__Exercise aim__. Looking through the listing below, state how many lines have the word "each" in them. Only the number should be given.

[Supplied records — start]

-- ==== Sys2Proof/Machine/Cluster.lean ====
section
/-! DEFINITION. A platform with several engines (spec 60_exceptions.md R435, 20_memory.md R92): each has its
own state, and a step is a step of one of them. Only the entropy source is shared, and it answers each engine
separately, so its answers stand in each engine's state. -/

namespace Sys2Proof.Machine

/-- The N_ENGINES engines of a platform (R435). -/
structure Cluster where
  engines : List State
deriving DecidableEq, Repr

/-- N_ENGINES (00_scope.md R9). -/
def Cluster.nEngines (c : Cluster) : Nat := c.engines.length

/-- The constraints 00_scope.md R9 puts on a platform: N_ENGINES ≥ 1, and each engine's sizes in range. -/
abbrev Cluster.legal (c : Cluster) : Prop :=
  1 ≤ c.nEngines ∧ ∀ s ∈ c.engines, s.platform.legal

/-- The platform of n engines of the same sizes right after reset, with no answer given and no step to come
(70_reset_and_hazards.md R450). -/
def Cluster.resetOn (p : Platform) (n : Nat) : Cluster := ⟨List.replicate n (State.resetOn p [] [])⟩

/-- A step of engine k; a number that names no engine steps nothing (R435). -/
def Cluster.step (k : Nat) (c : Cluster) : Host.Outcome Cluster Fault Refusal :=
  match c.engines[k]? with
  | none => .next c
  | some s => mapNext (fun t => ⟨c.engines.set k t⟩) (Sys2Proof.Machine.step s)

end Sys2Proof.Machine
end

[Supplied records — finish]

__Output for this exercise__. 4